Er ist: Patrick Petitjean - Pinnwand | Facebook


----------



## Herbboy (30. August 2011)

Zunächst wäre mal ein Link zu der Werbung angebracht, da es sicher nicht nur eine Trivago-Werbung gibt... Du meinst aber nicht etwa die Werbung mit dem eines jeden Fußfetisch-Rentners (oder Charlie Sheens), der drall-blonden Proll-Nase von Pro7 Sonja Krause? http://diepresse.com/images/uploads...ger_wunderbarer_unbenannt-320100420115020.jpg Die macht ja grad Werbung für ein Reiseportal, aber ich weiß jetz grad nicht, ob es Trivago ist... 
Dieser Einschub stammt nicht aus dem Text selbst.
/-- An awaited action failed: the runner faults at its cue. -/
def State.failedAt (s : State) (w : Awaited) (r : Port) : State :=
  let x := s.runner r
  if x.awaits w then
    match x.completions.find? fun e => e.awaited == w && !e.complete with
    | some e => s.faultRunner r .motionFailed e.cue
    | none => s
  else s

def State.eachAwaiting (s : State) (w : Awaited) (f : State → Port → State) : State :=
  let (s, order) := s.freeOrder encPort (allPorts.filter fun r => (s.runner r).awaits w)
  order.foldl f s

/-! ## Runner requests (Table 7-9) -/

/-- The lowest resource of a set that the port does not hold, SKY before G0 (R112, R138). -/
def State.missing (s : State) (p : Port) (set : BitVec 16) : Option Resource :=
  (requirementList set).find? fun r => !s.holds p r

/-- The lease of every resource of a set restarts (R119). -/
def State.restartLeases (s : State) (set : BitVec 16) : State :=
  (requirementList set).foldl (fun s r => s.restartLease r) s

def RunnerState.code : RunnerState → Nat
  | .idle => 0
  | .waitingTrigger => 1
  | .waitingCompletion => 1
  | .suspended _ => 2
  | .faulted _ _ => 3

def RunnerState.startable : RunnerState → Bool
  | .idle | .faulted _ _ => true
  | .waitingTrigger | .waitingCompletion | .suspended _ => false

/-- The reply to a Run or Resume carries the runner's state as it left it. -/
def answerRunner (p : Port) (s : State) : State × Reply := answerData (u8 (s.runner p).state.code) s

/-- An accepted Run up to the entry of cue 0 (R138). -/
def State.startRunner (s : State) (p : Port) (i : ProgramId) : State :=
  let s := (s.setProgram i { s.program i with inUse := some p }).restartLeases (s.program i).requirement
  s.setRunner p { Runner.reset with program := some i }

/-- Run Program (R138). -/
def runProgram (p : Port) (program : Nat) (s : State) : State × Reply :=
  match programOf program with
  | none => refuse .badValue s
  | some i =>
    if !(s.runner p).state.startable then refuse .state s
    else if (s.program i).state ≠ .closed then refuse .state s
    else if (s.program i).inUse.isSome then refuse .inUse s
    else match s.missing p (s.program i).requirement with
      | some r => notHolder r s
      | none =>
        if s.held then refuse .halted s
        else answerRunner p ((s.startRunner p i).enter p 0)

/-- Stop Runner (R139). -/
def stopRunner (p : Port) (s : State) : State × Reply :=
  if (s.runner p).state = .idle then answerOk s
  else answerOk ((s.modRunner p fun x => { x.cleared with state := .idle, loops := [] }).freeProgram p)

/-- Resume (R140). -/
def resume (p : Port) (s : State) : State × Reply :=
  match (s.runner p).state with
  | .suspended _ =>
    match s.missing p (s.requirement p) with
    | some r => notHolder r s
    | none =>
      if s.held then refuse .halted s
      else answerRunner p ((s.restartLeases (s.requirement p)).enter p (s.runner p).cue)
  | _ => refuse .state s

def Runner.markLeave (x : Runner) : Runner :=
  match x.loops with
  | [] => x
  | e :: es => { x with loops := { e with leave := true } :: es }

def RunnerState.inProgram : RunnerState → Bool
  | .waitingTrigger | .waitingCompletion | .suspended _ => true
  | .idle | .faulted _ _ => false

/-- Leave Loop (R141). -/
def leaveLoop (p : Port) (s : State) : State × Reply :=
  let x := s.runner p
  if x.state.inProgram ∧ x.loops ≠ [] then answerOk (s.setRunner p x.markLeave) else refuse .state s

/-! ## Read Runner (R136) -/

/-- How many completion entries a payload holds beside the other items with two loops (log 15). -/
def completionRoom : Nat := 102

/-- Every item of Table 7-7: the loop pause as its remaining time with a presence byte, the in-use runner with one (log 14), and as
many completion entries as the payload holds (log 15). -/
def encRunner (s : State) (x : Runner) : List Byte :=
  u8 x.state.code ++
    encOpt 1 u8 (match x.state with | .waitingTrigger => some 0 | .waitingCompletion => some 1 | _ => none) ++
    encOpt 1 u8 (match x.state with | .suspended .claim => some 0 | .suspended .halt => some 1 | _ => none) ++
    encOpt 2 (fun f : RunnerCause × Nat => u8 f.1.code ++ u8 f.2)
      (match x.state with | .faulted c i => some (c, i) | _ => none) ++
    encIndexOpt (x.program.map Fin.val) ++ u8 x.cue ++ encOpt 4 (beNat 4) x.loopPause ++ encOpt 4 (beNat 4) x.delay ++
    encList (fun e : Completion => u8 e.cue ++ u8 (if e.complete then 1 else 0)) (x.completions.take completionRoom) ++
    encList (fun e : LoopEntry => u8 e.first ++ beNat 2 (e.remaining.getD 0) ++ encFlag e.leave) x.loops.reverse ++
    encFlag x.latch ++ u8 x.overruns ++ encPortOpt (x.program.bind fun i => (s.program i).inUse)

/-- Read Runner (R136). -/
def readRunner (runner : Nat) (s : State) : State × Reply :=
  match portOf runner with
  | none => refuse .badValue s
  | some r => answerData (encRunner s (s.runner r)) s

/-! ## RUNNER_START (R164) -/

/-- An arrival at RUNNER_START. -/
def State.startArrival (s : State) (r : Port) (l : LinkId) (i : ProgramId) : State :=
  let x := runProgram r i.val s
  if x.2.status = .ok then x.1.setLink l { x.1.link l with lastStart := .started }
  else (s.setLink l { s.link l with lastStart := .refused x.2.status }).noticeTo r .linkRefused (some l.val)

/-! ## Signals (R147, R161; log 5) -/

/-- One signal is taken. -/
def State.takeSignal (s : State) (x : Signal) : State :=
  match x with
  | .event e snap => s.deliverEvent e snap
  | .arrival r l => s.linkArrival r l
  | .start r l i => s.startArrival r l i
  | .epoch e waiting => s.epochHeard e waiting
  | .done w => s.eachAwaiting w fun s r => s.doneAt w r
  | .failed w => s.eachAwaiting w fun s r => s.failedAt w r

/-- The runners whose ON_SETTLED trigger is now satisfied (R144). -/
def State.settledRunners (s : State) : List Port :=
  allPorts.filter fun r =>
    match s.waitingOn r with
    | some c => c.trigger == .onSettled && s.settledMet c
    | none => false

/-- What a command raised is taken in order; then runners waiting on ON_SETTLED are tested; then axes at rest begin the
motions the command gave them (log 10). -/
def State.drainFor : Nat → State → State
  | 0, s => s
  | n + 1, s =>
    match s.signals with
    | x :: xs => State.drainFor n (({ s with signals := xs } : State).takeSignal x)
    | [] =>
      match s.freeOrder encPort s.settledRunners with
      | (s, r :: _) => State.drainFor n (s.satisfy r)
      | (s, []) =>
        if s.startMotions.signals.isEmpty then s.startMotions else State.drainFor n s.startMotions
Wenn sie es nicht ist und ganz allgemein: es ist halt so, dass so gut wie nie jemand in einer Werbungt mitspielt, der auch nur ansatzweise habwegs bekannt ist oder wird. Das sind Models, wie es sie wie Sand am Meer gibt, oder Kleinbühnen-Schauspieler, die man nur zufällig kennt, wenn man die schonmal in seiner Stadt hat rumlaufen sehen, und selbst dann ist es selten so weit her, dass man einen Namen behalten hat. Ausnahme natürlich sind Werbungen, wo ein bekannter Star oder "Promi" mitmacht WEIL die Firma mit einem bekannten Gesicht werben will. Aber ansonsten ist es an sich immer nur so, dass man die Leute in der Werbung nie wieder irgendwo sieht - nur ganz selten sieht man die Person später dann doch mal, zB Bettina Zimmerman bettina zimmermann - Google-Suche war zuerst als "normales" Werbemodel für Lycos (damals ein Internetanbieter zu Zeiten von analogen 56k-Modems) zu sehen und ist dann danach "bekannt" geworden durch zahlreiche TV-Rollen. Aber das ist echt ganz ganz ganz selten...


----------



## Charlie Harper (30. August 2011)

Herbboy schrieb:


> Zunächst wäre mal ein Link zu der Werbung angebracht, da es sicher nicht nur eine Trivago-Werbung gibt... Du meinst aber nicht etwa die Werbung mit dem eines jeden Fußfetisch-Rentners (oder Charlie Sheens), der drall-blonden Proll-Nase von Pro7 Sonja Krause? http://diepresse.com/images/uploads...ger_wunderbarer_unbenannt-320100420115020.jpg Die macht ja grad Werbung für ein Reiseportal, aber ich weiß jetz grad nicht, ob es Trivago ist...
> 
> 
> Wenn sie es nicht ist und ganz allgemein: es ist halt so, dass so gut wie nie jemand in einer Werbungt mitspielt, der auch nur ansatzweise habwegs bekannt ist oder wird. Das sind Models, wie es sie wie Sand am Meer gibt, oder Kleinbühnen-Schauspieler, die man nur zufällig kennt, wenn man die schonmal in seiner Stadt hat rumlaufen sehen, und selbst dann ist es selten so weit her, dass man einen Namen behalten hat. Ausnahme natürlich sind Werbungen, wo ein bekannter Star oder "Promi" mitmacht WEIL die Firma mit einem bekannten Gesicht werben will. Aber ansonsten ist es an sich immer nur so, dass man die Leute in der Werbung nie wieder irgendwo sieht - nur ganz selten sieht man die Person später dann doch mal, zB Bettina Zimmerman bettina zimmermann - Google-Suche war zuerst als "normales" Werbemodel für Lycos (damals ein Internetanbieter zu Zeiten von analogen 56k-Modems) zu sehen und ist dann danach "bekannt" geworden durch zahlreiche TV-Rollen. Aber das ist echt ganz ganz ganz selten...


 
Oh sorry, warte mal 
Ich mein die Werbung hier : trivago Werbespot - YouTube

Außerdem soll und kann hier jeder ne Frage nach nem Schauspieler stellen.


----------



## Herbboy (30. August 2011)

Tja, da müsstest Du Dich schon an Trivago wende, welche Werbeagentur den Spor gemacht hat, und dann an diese Werbeagentur wenden unter dem Vorwand, dass Du diese Darstellerin für eine andere Werbung oder so engagieren willst. Und ob die Dir dann den Namen nennen werden: sehr fraglich...  vlt. nen Kontakt zur betreffenden Casting/Modelagentur, aber das war's dann sicher   Dass die aber irgendwie bereits bekannt ist, glaub ich jedenfalls nicht. ^^


----------



## derP4computer (30. August 2011)

......... Stunden später ........
Er ist: Christian Göran und Sie Johanna Münch.  
Quelle: colognescreenings.de
Ich wäre im leben nicht drauf gekommen. 

Erster!


----------